### [Exercise brief]
Return every line from the one with "CHECK_LINK decodes a" through the one with "def replyPayloadOk (c", inclusive, exactly as it appears below.

BEGIN Material provided

-- ==== Sys2Proof/Machine/Link.lean ====
section
/-!
DEFINITION. The Link/Status Reader: CHECK_LINK (43_link_status.md).
-/

namespace Sys2Proof.Machine

/-- CHECK_LINK reports an error: link down, speed unknown, and the error as the status (R240). -/
def linkError (e : ErrorKind) : List Prim :=
  [.linkUp false, .linkSpeed .unknown, .ends (.error e) (.value (.link false .unknown))]

/-- The write of `H.link_speed` for a two-bit pattern; for the unmapped pattern it is `any()` (R241,
R242). -/
def decodeSpeed (w : Config.Window) (field : BitVec 2) : Prim :=
  if field = w.linksSpeed10G then .linkSpeed .speed10G
  else if field = w.linksSpeed1G then .linkSpeed .speed1G
  else if field = w.linksSpeed100M then .linkSpeed .speed100M
  else .speedAny

/-- CHECK_LINK decodes a sample of `LINKS` (R240). -/
def linkOk (w : Config.Window) (l : Word) : List Prim :=
  [.linkUp (showsLink w l), decodeSpeed w (speedField w l), returnOk .link]

/-- The steps of CHECK_LINK (R240). -/
def checkLinkStep (f : Frame) (s : State) : Outcome :=
  match f.point with
  | .indicatorRead => .next (readTo f .mbx .indicatorTest s)
  | .indicatorTest =>
    .next (if s.h.removed then plan (linkError .deviceRemoved) f s
      else if showsReset s.cfg.window f.v then plan (linkError .resetInProgress) f s
      else s.goto f .linksRead)
  | .linksRead => .next (readTo f .links .linksTest s)
  | .linksTest =>
    .next (plan (if s.h.removed then linkError .deviceRemoved else linkOk s.cfg.window f.v) f s)
  | _ => .fault .badPoint

/-- CHECK_LINK, admitted in every control state (R212, R240). -/
def execCheckLink (s : State) : Outcome :=
  command .checkLink (accept (Frame.start .checkLink .indicatorRead none 0)) checkLinkStep s

end Sys2Proof.Machine
end

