/-- R81 (2): the payload words the spec constrains. A conformant PF's API_NEGOTIATE reply echoes the
version of the request, its word 1 (R121, R180), and an acknowledged reset reply carries in word 3 a filter
type of 0 to 3 (R107). Every other payload word carries a value of the PF's own or is ignored. DEDUCED: that
the echo is asked of a NACK too, and that R107's valid values bind the PF (assumption 28). -/
def replyPayloadOk (c : Config.Codes) (seen reply : List Word) : Bool :=
  match requestRowOf c seen with
  | some .apiNegotiateReq => decide (reply.getD 1 0#32 = seen.getD 1 0#32)
  | some .resetReq =>
    decide (classify c (word0 reply) (word0 seen) c.flagAck c.flagNack ≠ .positive)
      || filterTypeValid (reply.getD 3 0#32)
  | _ => true

/-- The words `reply` answer the request `seen` as a conformant PF's do (R81 (2), (3)). -/
def replyAnswers (c : Config.Codes) (seen reply : List Word) : Bool :=
  replyWord0Ok c seen (word0 reply) && replyPayloadOk c seen reply

/-- R81 (1) to (3): what the PF owes after an enabled step that a conformant PF may take in the state `s`;
none after one it may not take: a lock without a request taken, a write outside the reply, a post of an
incomplete or wrong reply, an unlock without a reply. DESIGN CHOICE: of several requests taken and not yet
answered the oldest is answered first, a function-level reset takes none of them away, and the reply is
judged at `PF-post` by what `MBMEM` then holds, the words written before counting as written although such a
reset may have scrambled them in between; R81 says none of this (assumption 28). -/
def dutyAfter (p : PfStep) (s : State) (d : PfDuty) : Option PfDuty :=
  match p, d.owed, d.writing with
  | .take, _, _ => some { d with owed := d.owed ++ [mailboxWords s.cfg s.dev], taken := d.taken + 1 }
  | .lock, _ :: _, none => some { d with writing := some [] }
  | .write i _, seen :: _, some is =>
    if replyIndexOk s.cfg seen i then some { d with writing := some (is ++ [i]) } else none
  | .post, seen :: rest, some is =>
    if (List.range (replyWordsOf s.cfg.codes seen)).all (· ∈ is)
        && replyAnswers s.cfg.codes seen (mailboxWords s.cfg s.dev) then
      some { d with owed := rest, writing := none, answered := d.answered + 1 }
    else none
  | .takeAck, _, _ | .rst _, _, _ | .link _, _, _ => some d
  | _, _, _ => none

/-- What the PF owes after `n` steps from `s`; none once it has broken R81 (1) to (3). -/
def dutyAt (s : State) : Nat → Option PfDuty
  | 0 => some PfDuty.none
  | n + 1 => (dutyAt s n).bind fun d =>
    match pfStepOf (stateAt s n) with
    | some p => dutyAfter p (stateAt s n) d
    | none => some d

/-- The posted writes applied between a state and the next one. -/
def appliedWrites (s t : State) : List (Nat × Word) := s.wbuf.take (s.wbuf.length - t.wbuf.length)

/-- A step applies the function-level reset: a write of `CTRL` with `RST = 1` reaches a present device
(R82). -/
def resetsDevice (s t : State) : Bool :=
  !s.dev.removed && (appliedWrites s t).any fun e =>
    decide (regAt s.cfg e.1 = some .ctrl) && hasBit e.2 s.cfg.window.ctrlRst

/-- The block is about to take the last sample of the reply poll that the armed budget permits, of a device
that is present and in no reset (R142). -/
def LastSample (s : State) : Prop :=
  BlockMoves s ∧ s.h.mbxTimeout ≠ 0#32 ∧ s.h.removed = false ∧ s.dev.removed = false ∧
    s.dev.rstip = false ∧
    ∃ f, s.seq = .busy f ∧ f.todo = [] ∧ f.point = .pollRead ∧ (f.n = some 0 ∨ f.n = some 1)
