-- ==== Sys2Proof/Certificates/Slice0/Obligations.lean ====
section
/-!
DEFINITION. The statements for the provers. Each docstring names the rule of the spec it formalises, or
says that the statement is about the model.

Where a step leaves updates of the running command pending (each of them a step of its own, assumption 6),
the statement says what they lead to: `exec i s = .next t` with `settled t` the state after them.
-/

open Sys2Proof Sys2Proof.Machine

/-! ## Messages: encoding and decoding -/

/-- Decoding an encoded well-formed message gives the message back, with every operand at every value its
encoding admits, and hands back the words behind it (30_encoding.md section 2), whatever the protocol
constants are within R9. -/
def Obligations.DecodeInvertsEncode : Prop :=
  ∀ (p : Config.Params) (i : Instr) (rest : List Word), p.codes.Ok → i.group ≠ .command →
    i.wellFormed p = true → decode p.codes (encode p.codes i ++ rest) = .ok (i, rest)

/-- A decoded message is a well-formed message of the table, encoding it again gives the very word 0 that
was read (no bit of word 0 is dropped), and the words behind the message are handed back. -/
def Obligations.DecodedMessageKeepsWordZero : Prop :=
  ∀ (p : Config.Params) (ws rest : List Word) (i : Instr), p.codes.Ok →
    decode p.codes ws = .ok (i, rest) →
    i.group ≠ .command ∧ i.wellFormed p = true ∧ (encode p.codes i).head? = ws.head? ∧
      rest = ws.drop (encode p.codes i).length ∧ (encode p.codes i).length ≤ ws.length

/-- A few words of 30_encoding.md and 95_test_vectors.md decode, with the default constants, to the
messages they stand for. -/
def Obligations.WrittenWordsDecode : Prop :=
  decode Config.defaultCodes [0x00010004#32, 0x00000064#32] = .ok (.setVlanReq 100#12 true, []) ∧
  decode Config.defaultCodes [0x00020003#32, 0x05630FB0#32]
    = .ok (.setMulticastReq [0xFB0#12, 0x563#12], []) ∧
  decode Config.defaultCodes [0x80000001#32, 0x33221102#32, 0x00005544#32, 0x00000007#32]
    = .ok (.resetAck false ⟨0x02#8, 0x11#8, 0x22#8, 0x33#8, 0x44#8, 0x55#8⟩ 7#32, []) ∧
  decode Config.defaultCodes [0x60010006#32, 0#32, 0#32] = .ok (.setMacvlanNack true 1#32, []) ∧
  decode Config.defaultCodes [0x12345678#32] = .error (.unknownWord0 0x12345678#32)

/-- R102: the word-0 constructor `mk0(op, info) = op | (zext_32(info) << INFO_SHIFT)` is used by every
request, and a request never has a flag bit or a reserved bit set. -/
def Obligations.RequestWordZeroIsMk0 : Prop :=
  (∀ (c : Config.Codes) (op info : Word), mk0 c op info = op ||| (info <<< c.infoShift)) ∧
  ∀ (p : Config.Params) (i : Instr), p.codes.Ok → i.group = .request → i.wellFormed p = true →
    (∃ op ∈ p.codes.opcodes, ∃ info : Word, info.toNat < 2 ^ p.codes.infoWidth ∧
      (encode p.codes i).head? = some (mk0 p.codes op info)) ∧
    word0 (encode p.codes i) &&& p.codes.flagMask = 0#32 ∧
    word0 (encode p.codes i)
      &&& ~~~(p.codes.opcodeMask ||| p.codes.infoMask ||| p.codes.flagMask) = 0#32

/-- R131: `decode_vlan` reads the VLAN id from word 1 and the on/off flag from the info field, and is the
inverse of the SET_VLAN encoder for every id and flag. -/
def Obligations.VlanRequestRoundTrips : Prop :=
  (∀ (c : Config.Codes) (w0 w1 : Word), w0 &&& c.opcodeMask = c.opSetVlan →
    decodeVlan c w0 w1
      = (w1.extractLsb' 0 12, ((w0 &&& c.infoMask) >>> c.infoShift).getLsbD 0)) ∧
  ∀ (c : Config.Codes) (vlanId : BitVec 12) (vlanOn : Bool), c.Ok →
    decodeVlan c (mk0 c c.opSetVlan (if vlanOn then 1#32 else 0#32)) (vlanId.setWidth 32)
      = (vlanId, vlanOn)

/-- The packing helpers of R65, and the table packing of R117 and R178: an address is packed little-endian
into two words with zero padding, unpacked from them whatever the padding is, and is itself after both;
`key_bytes` puts byte `4*i + j` at bits `8*j+7 : 8*j` of word `i`, `pack16` puts value `2*i` in the low and
value `2*i+1` in the high half of word `i`, and table entry `16*i + j` is bits `2*j+1 : 2*j` of payload word
`i`: that position is what R117 marks as general knowledge, not in the source. -/
def Obligations.PackingHelpers : Prop :=
  (∀ a : MacAddr, pack48 a = (a.a3 ++ a.a2 ++ a.a1 ++ a.a0, 0#16 ++ a.a5 ++ a.a4)) ∧
  (∀ w1 w2 : Word, unpack48 w1 w2 = ⟨w1.extractLsb' 0 8, w1.extractLsb' 8 8, w1.extractLsb' 16 8,
    w1.extractLsb' 24 8, w2.extractLsb' 0 8, w2.extractLsb' 8 8⟩) ∧
  (∀ a : MacAddr, unpack48 (pack48 a).1 (pack48 a).2 = a) ∧
  (∀ (ws : List Word) (i j : Nat) (w : Word), ws[i]? = some w → j < 4 →
    (keyBytes ws)[4 * i + j]? = some (w.extractLsb' (8 * j) 8)) ∧
  (∀ ws : List Word, (keyBytes ws).length = 4 * ws.length) ∧
  (∀ (vs : List (BitVec 16)) (i : Nat), 2 * i < vs.length →
    (pack16 vs)[i]? = some ((vs.getD (2 * i) 0#16).setWidth 32
      ||| ((vs.getD (2 * i + 1) 0#16).setWidth 32 <<< 16))) ∧
  (∀ vs : List (BitVec 16), (pack16 vs).length = (vs.length + 1) / 2) ∧
  (∀ (ws : List Word) (i j : Nat) (w : Word), ws[i]? = some w → j < 16 →
    (retaOf ws)[16 * i + j]? = some (w.extractLsb' (2 * j) 2)) ∧
  ∀ ws : List Word, (retaOf ws).length = 16 * ws.length
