-- ==== Sys2Proof/Laws/Ops.lean ====
section
/-!
SUPPORT. What each shared operation can do: the draws touch only the tape and the counter, a device
operation only the device and the draws, a register access besides these only the posted writes and the
block's record of removal. One lemma per field, and one lemma per operation that says what it answers.
-/

namespace Sys2Proof.Machine

/-! ## The draws touch only the tape and the counter -/

@[simp] theorem drawWord_h (s : State) : (drawWord s).2.h = s.h := by
  unfold drawWord; split <;> rfl
@[simp] theorem drawWord_seq (s : State) : (drawWord s).2.seq = s.seq := by
  unfold drawWord; split <;> rfl
@[simp] theorem drawWord_msg (s : State) : (drawWord s).2.msg = s.msg := by
  unfold drawWord; split <;> rfl
@[simp] theorem drawWord_hostBuf (s : State) : (drawWord s).2.hostBuf = s.hostBuf := by
  unfold drawWord; split <;> rfl
@[simp] theorem drawWord_dev (s : State) : (drawWord s).2.dev = s.dev := by
  unfold drawWord; split <;> rfl
@[simp] theorem drawWord_wbuf (s : State) : (drawWord s).2.wbuf = s.wbuf := by
  unfold drawWord; split <;> rfl
@[simp] theorem drawWord_pfSeen (s : State) : (drawWord s).2.pfSeen = s.pfSeen := by
  unfold drawWord; split <;> rfl
@[simp] theorem drawWord_result (s : State) : (drawWord s).2.result = s.result := by
  unfold drawWord; split <;> rfl
@[simp] theorem drawWord_diag (s : State) : (drawWord s).2.diag = s.diag := by
  unfold drawWord; split <;> rfl
@[simp] theorem drawWord_refusalMark (s : State) : (drawWord s).2.refusalMark = s.refusalMark := by
  unfold drawWord; split <;> rfl
@[simp] theorem drawWord_sched (s : State) : (drawWord s).2.sched = s.sched := by
  unfold drawWord; split <;> rfl
@[simp] theorem drawWord_cfg (s : State) : (drawWord s).2.cfg = s.cfg := by
  unfold drawWord; split <;> rfl

@[simp] theorem drawWords_h (k : Nat) (s : State) : (drawWords k s).2.h = s.h := by
  induction k generalizing s with
  | zero => rfl
  | succ k ih => simp [drawWords, ih]
@[simp] theorem drawWords_seq (k : Nat) (s : State) : (drawWords k s).2.seq = s.seq := by
  induction k generalizing s with
  | zero => rfl
  | succ k ih => simp [drawWords, ih]
@[simp] theorem drawWords_msg (k : Nat) (s : State) : (drawWords k s).2.msg = s.msg := by
  induction k generalizing s with
  | zero => rfl
  | succ k ih => simp [drawWords, ih]
@[simp] theorem drawWords_hostBuf (k : Nat) (s : State) : (drawWords k s).2.hostBuf = s.hostBuf := by
  induction k generalizing s with
  | zero => rfl
  | succ k ih => simp [drawWords, ih]
@[simp] theorem drawWords_dev (k : Nat) (s : State) : (drawWords k s).2.dev = s.dev := by
  induction k generalizing s with
  | zero => rfl
  | succ k ih => simp [drawWords, ih]
@[simp] theorem drawWords_wbuf (k : Nat) (s : State) : (drawWords k s).2.wbuf = s.wbuf := by
  induction k generalizing s with
  | zero => rfl
  | succ k ih => simp [drawWords, ih]
@[simp] theorem drawWords_pfSeen (k : Nat) (s : State) : (drawWords k s).2.pfSeen = s.pfSeen := by
  induction k generalizing s with
  | zero => rfl
  | succ k ih => simp [drawWords, ih]
@[simp] theorem drawWords_result (k : Nat) (s : State) : (drawWords k s).2.result = s.result := by
  induction k generalizing s with
  | zero => rfl
  | succ k ih => simp [drawWords, ih]
@[simp] theorem drawWords_diag (k : Nat) (s : State) : (drawWords k s).2.diag = s.diag := by
  induction k generalizing s with
  | zero => rfl
  | succ k ih => simp [drawWords, ih]
@[simp] theorem drawWords_refusalMark (k : Nat) (s : State) : (drawWords k s).2.refusalMark = s.refusalMark := by
  induction k generalizing s with
  | zero => rfl
  | succ k ih => simp [drawWords, ih]
@[simp] theorem drawWords_sched (k : Nat) (s : State) : (drawWords k s).2.sched = s.sched := by
  induction k generalizing s with
  | zero => rfl
  | succ k ih => simp [drawWords, ih]
@[simp] theorem drawWords_cfg (k : Nat) (s : State) : (drawWords k s).2.cfg = s.cfg := by
  induction k generalizing s with
  | zero => rfl
  | succ k ih => simp [drawWords, ih]

/-- `k` draws answer `k` words. -/
@[simp] theorem drawWords_length (k : Nat) (s : State) : (drawWords k s).1.length = k := by
  induction k generalizing s with
  | zero => rfl
  | succ k ih => simp [drawWords, ih]

@[simp] theorem drawAddr_h (s : State) : (drawAddr s).2.h = s.h := by simp [drawAddr]
@[simp] theorem drawAddr_seq (s : State) : (drawAddr s).2.seq = s.seq := by simp [drawAddr]
@[simp] theorem drawAddr_msg (s : State) : (drawAddr s).2.msg = s.msg := by simp [drawAddr]
@[simp] theorem drawAddr_hostBuf (s : State) : (drawAddr s).2.hostBuf = s.hostBuf := by simp [drawAddr]
@[simp] theorem drawAddr_dev (s : State) : (drawAddr s).2.dev = s.dev := by simp [drawAddr]
@[simp] theorem drawAddr_wbuf (s : State) : (drawAddr s).2.wbuf = s.wbuf := by simp [drawAddr]
@[simp] theorem drawAddr_pfSeen (s : State) : (drawAddr s).2.pfSeen = s.pfSeen := by simp [drawAddr]
@[simp] theorem drawAddr_result (s : State) : (drawAddr s).2.result = s.result := by simp [drawAddr]
@[simp] theorem drawAddr_diag (s : State) : (drawAddr s).2.diag = s.diag := by simp [drawAddr]
@[simp] theorem drawAddr_refusalMark (s : State) : (drawAddr s).2.refusalMark = s.refusalMark := by simp [drawAddr]
@[simp] theorem drawAddr_sched (s : State) : (drawAddr s).2.sched = s.sched := by simp [drawAddr]
@[simp] theorem drawAddr_cfg (s : State) : (drawAddr s).2.cfg = s.cfg := by simp [drawAddr]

END Material provided

### [Result of this exercise]
/-- CHECK_LINK decodes a sample of `LINKS` (R240). -/
def linkOk (w : Config.Window) (l : Word) : List Prim :=
  [.linkUp (showsLink w l), decodeSpeed w (speedField w l), returnOk .link]

/-- The steps of CHECK_LINK (R240). -/
def checkLinkStep (f : Frame) (s : State) : Outcome :=
  match f.point with
  | .indicatorRead => .next (readTo f .mbx .indicatorTest s)
  | .indicatorTest =>
    .next (if s.h.removed then plan (linkError .deviceRemoved) f s
      else if showsReset s.cfg.window f.v then plan (linkError .resetInProgress) f s
      else s.goto f .linksRead)
  | .linksRead => .next (readTo f .links .linksTest s)
  | .linksTest =>
    .next (plan (if s.h.removed then linkError .deviceRemoved else linkOk s.cfg.window f.v) f s)
  | _ => .fault .badPoint

/-- CHECK_LINK, admitted in every control state (R212, R240). -/
def execCheckLink (s : State) : Outcome :=
  command .checkLink (accept (Frame.start .checkLink .indicatorRead none 0)) checkLinkStep s

end Sys2Proof.Machine
end

/-- R81 (2): the payload words the spec constrains. A conformant PF's API_NEGOTIATE reply echoes the
version of the request, its word 1 (R121, R180), and an acknowledged reset reply carries in word 3 a filter
type of 0 to 3 (R107). Every other payload word carries a value of the PF's own or is ignored. DEDUCED: that
the echo is asked of a NACK too, and that R107's valid values bind the PF (assumption 28). -/
def replyPayloadOk (c : Config.Codes) (seen reply : List Word) : Bool :=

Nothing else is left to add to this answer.